- **WORK REQUEST**: In the data below, locate each line with the word "house" and list it.

===============

-- ==== Sys2Proof/Syntax.lean ====
section
/-! DEFINITION. The steps of the machine. `Instr` has one constructor for each row of the spec's table of operations and
events: the instruction words, whose payloads are the fields of their encoding formats (R38-R53), and the events of the
other agents, whose arguments are what the agent or the outside world supplies. -/
namespace Sys2Proof

/-! ## Fields of the scalar formats (R38, R39, R41) -/

structure SR where
  gm : BitVec 2
  d : GReg
  a : GReg
  b : GReg
  deriving DecidableEq, Repr
structure SI where
  gm : BitVec 2
  d : GReg
  a : GReg
  imm : BitVec 12
  deriving DecidableEq, Repr
structure SF where
  gm : BitVec 2
  d : GReg
  a : GReg
  pos : BitVec 6
  len1 : BitVec 6
  deriving DecidableEq, Repr
structure SC where
  gm : BitVec 2
  d : GReg
  a : GReg
  b : GReg
  bit : BitVec 6
  comb : BitVec 1
  deriving DecidableEq, Repr
structure SCI where
  gm : BitVec 2
  d : GReg
  a : GReg
  bit : BitVec 6
  imm : BitVec 6
  deriving DecidableEq, Repr
structure SB where
  gm : BitVec 2
  a : GReg
  bit : BitVec 6
  off : BitVec 11
  deriving DecidableEq, Repr
structure SJ where
  gm : BitVec 2
  off : BitVec 22
  deriving DecidableEq, Repr
structure SU where
  gm : BitVec 2
  d : GReg
  imm : BitVec 17
  deriving DecidableEq, Repr
structure SL where
  gm : BitVec 2
  d : GReg
  a : GReg
  handle : BitVec 6
  imm : BitVec 6
  deriving DecidableEq, Repr
structure SG where
  gm : BitVec 2
  d : GReg
  a : GReg
  imm : BitVec 12
  deriving DecidableEq, Repr
/-- The SS format: `f` is bits 31:15, whose fields R41 gives for each word. -/
structure SS where
  gm : BitVec 2
  f : BitVec 17
  deriving DecidableEq, Repr

/-! ## Fields of the vector-width and matrix-width layouts (R43-R53) -/

/-- GUARD and TOK (R44). -/
structure Pre where
  tok : BitVec 4
  en : BitVec 1
  reg : GReg
  bit : BitVec 6
  inv : BitVec 1
  deriving DecidableEq, Repr
/-- One VA operand (R45). -/
structure VOp where
  kind : BitVec 2
  index : BitVec 6
  stride : BitVec 8
  deriving DecidableEq, Repr
structure VA where
  pre : Pre
  op0 : VOp
  op1 : VOp
  op2 : VOp
  fmt : BitVec 4
  rnd : BitVec 3
  sat : BitVec 1
  sq : BitVec 1
  aux : BitVec 12
  deriving DecidableEq, Repr
structure ME where
  pre : Pre
  d : GReg
  a : GReg
  b : GReg
  c : GReg
  space : BitVec 1
  handle : BitVec 6
  imm : BitVec 12
  width : BitVec 3
  zx : BitVec 1
  fe : BitVec 3
  atom : BitVec 2
  ord : BitVec 2
  scope : BitVec 3
  sq : BitVec 1
  afmt : BitVec 4
  fval : BitVec 1
  deriving DecidableEq, Repr
structure CP where
  pre : Pre
  dst : BitVec 6
  src : BitVec 6
  idx : BitVec 5
  fe : BitVec 2
  cc : BitVec 4
  inc : BitVec 4
  bar : GReg
  rfmt : BitVec 4
  sq : BitVec 1
  deriving DecidableEq, Repr
structure CF where
  pre : Pre
  t : BitVec 5
  handle : BitVec 6
  a : GReg
  b : GReg
  imm : BitVec 6
  dim : BitVec 4
  fmt : BitVec 4
  name : BitVec 16
  deriving DecidableEq, Repr
structure SY where
  pre : Pre
  d : GReg
  a : GReg
  b : GReg
  c : GReg
  imm : BitVec 16
  scope : BitVec 3
  fmt : BitVec 4
  cc : BitVec 4
  inc : BitVec 4
  sq : BitVec 1
  deriving DecidableEq, Repr
structure MX where
  pre : Pre
  sq : BitVec 1
  fuse : BitVec 3
  first : BitVec 1
  fmtA : BitVec 4
  fmtB : BitVec 4
  aKind : BitVec 2
  aIdx : BitVec 6
  bKind : BitVec 2
  bIdx : BitVec 6
  kb : BitVec 8
  handle : BitVec 6
  off : BitVec 10
  dfmt : BitVec 4
  rnd : BitVec 3
  sat : BitVec 1
  cc : BitVec 4
  inc : BitVec 4
  saEn : BitVec 1
  sa : BitVec 5
  sbEn : BitVec 1
  sb : BitVec 5
  mdEn : BitVec 1
  md : BitVec 5
  n : BitVec 2
  mask : BitVec 4
  statD : GReg
  deriving DecidableEq, Repr

/-! ## What the events carry -/

/-- Where an uncorrectable error of a core struck (R158, R253). -/
inductive UeSite where
  | localLine (line : Nat) | accLine (line : Nat)
  | vreg (x : Ctx) (v : BitVec 4) (group : BitVec 3)
  | cells (x : Ctx) (sub : BitVec 2)
  | cache
  /-- Entry `i` of the TLBs. -/
  | tlb (i : Nat)
  | queueEntry (x : Ctx) (q : BitVec 2) (i : Nat)
  | landing (x : Ctx) (p : Strand) (i : Nat)
  | lateFault (x : Ctx) (p : Strand) (i : Nat)
  | matrixWord (x : Ctx) (i : Nat)
  deriving DecidableEq, Repr
/-- What an uncorrectable error of device memory struck (R280). -/
inductive HbmSite where
  | data | fbits | poison
  deriving DecidableEq, Repr
/-- A Sage, or the local atomic unit of a core (R306). -/
inductive SageSite where
  | die (d : DieId) | core (c : CoreId)
  deriving DecidableEq, Repr
/-- A segment of the firmware directory, as the firmware image lays it out (R133, R390): name, class, granules − 1, tile, first granule, and
its bytes. -/
structure FwSeg where
  name : BitVec 16
  cls : BitVec 2
  len : BitVec 10
  tile : BitVec 16
  base : BitVec 10
  data : List Byte
  deriving DecidableEq, Repr
/-- What a cold boot finds: whether the image verifies, the segments of its firmware, and whether the seal of each checkpoint in
flash verifies, the newest first (R389, R390). -/
structure BootInput where
  verified : Bool
  firmware : List FwSeg
  seals : List Bool
  deriving DecidableEq, Repr
/-- Where in the host's memory an object image lies, and its length (R373). -/
structure HostImage where
  addr : Word
  len : Nat
  deriving DecidableEq, Repr
/-- The host's answer to a page fault (R288). -/
inductive PageReply where
  | map (frame : Addr) | migrate | refuse
  deriving DecidableEq, Repr
/-- Energy, stalls and core energies of one position of a hot cluster over one window (R379). -/
structure HeatInput where
  cluster : ClusterId
  pos : BitVec 2
  refresh : Nat
  stalls : Nat
  ecore : Four Nat
  deriving DecidableEq, Repr
/-- A power domain that Lovage measures (R380). -/
inductive Domain where
  | core (c : CoreId) | stack (s : BitVec 3) | weight (d : DieId) | serdes | d2d | base (d : DieId)
  | service (i : BitVec 4)
  deriving DecidableEq, Repr
/-- Whose operation it is (R382, R384): a task's, with its partition and region; a packet's of a queue, whose region says whose it is
(R2); or the house's, as page clearing, migration and the refresh of unowned quarters are. -/
inductive Requester where
  | task (part : PartId) (region : Addr) | queue (d : DieId) (n : BitVec 12) | house
  deriving DecidableEq, Repr
/-- One domain's measurement of one period, in units of 2^-16 nJ, with the operations that R382 charges by coefficient:
reads and writes of a stack, slots of a weight layer, flits of a link, each by requester; for a service core the
parts of 1,024 of the period in which it served one. `refreshes` counts refresh operations by cluster and position. -/
structure DomainReading where
  dom : Domain
  measured : Nat
  reads : List (Requester × Nat)
  writes : List (Requester × Nat)
  refreshes : List (ClusterId × BitVec 2 × Nat)
  deriving DecidableEq, Repr
/-- Who makes a request of the resident service or writes a doorbell (R365, R372). -/
inductive Func where
  | pf | vf (v : VfId)
  deriving DecidableEq, Repr
/-- A mailbox request as the host has placed it in the request area of its function: SEQ, OP and LEN of the header, and the bytes of the
body, of which the event's other arguments are the fields (R372, log 23). -/
structure Req where
  fn : Func
  seq : BitVec 32
  op : BitVec 16
  len : BitVec 32
  body : List Byte
  /-- No write of REQDB: the service goes on with the request that it serves. -/
  again : Bool
  deriving DecidableEq, Repr
/-- A register that a plain write reaches and that has no behaviour of its own (R14, R400, R418): eight bytes at an offset of a
function's BAR0, or a link's status register. -/
inductive PlainReg where
  | bar0 (fn : Func) (off : BitVec 26) | linkStatus (l : Fin 12)
  deriving DecidableEq, Repr
/-- Where the resident service places an object: address space, text, and each DATA block (R358). -/
structure LoadPlan where
  root : Addr
  textVa : Addr
  textPa : Addr
  data : List (Addr × Addr)
  deriving DecidableEq, Repr
/-- A remote operation (R405-R412). `full` says that a pull takes the F bits with the data, as in copy mode. -/
inductive RemoteOp where
  | load (addr : Word) (bytes : Nat)
  | store (addr : Word) (bytes : Nat) (val : Word) (fe : BitVec 2)
  | atomic (op : BitVec 4) (addr : Word) (fmt : BitVec 4) (b expected : Word)
  | signal (addr val : Word) (add fill : Bool)
  | pull (addr : Word) (bytes : Nat) (full : Bool)
  | push (addr : Word) (data : List Byte) (fe : BitVec 2) (full : List Bool) (poison : List Bool)
  deriving DecidableEq, Repr
/-- What the target returns with its acknowledgement. -/
inductive RemoteResult where
  | done (val : Word)
  | data (bytes : List Byte) (full : List Bool) (poison : List Bool)
  | fault (c : Cause)
  deriving DecidableEq, Repr
/-- A request of another package (R403, R410). -/
structure InRequest where
  srcPkg : BitVec 10
  srcPart : PartId
  dst : PartId
  num : Nat
  op : RemoteOp
  deriving DecidableEq, Repr
/-- What a flit brings (R401): a request of the partner's package, the answer to a request of ours, the highest number the
partner has taken, or a replay request. -/
inductive FlitBody where
  | request (r : InRequest)
  | answer (part : PartId) (peer : BitVec 6) (num : Nat) (r : RemoteResult)
  | ack (seq : Nat)
  | replay (seq : Nat)
  deriving DecidableEq, Repr
structure Flit where
  seq : Nat
  crcOk : Bool
  room : Bool
  body : FlitBody
  deriving DecidableEq, Repr
/-- An IEEE 1588 message: the port on which it comes, and the offset measured from the grandmaster (R416). -/
structure TimeMessage where
  port : BitVec 3
  offs : BitVec 32
  deriving DecidableEq, Repr
/-- What two ends agree on at link training (R399-R401). -/
structure LinkPartner where
  pkg : BitVec 10
  link : BitVec 4
  /-- Request, response and signal slots; none for the default table. -/
  table : Option (BitVec 8 × BitVec 8 × BitVec 8)
  deriving DecidableEq, Repr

===============

- **TASK OUTPUT**:
(R2); or the house's, as page clearing, migration and the refresh of unowned quarters are. -/
  | task (part : PartId) (region : Addr) | queue (d : DieId) (n : BitVec 12) | house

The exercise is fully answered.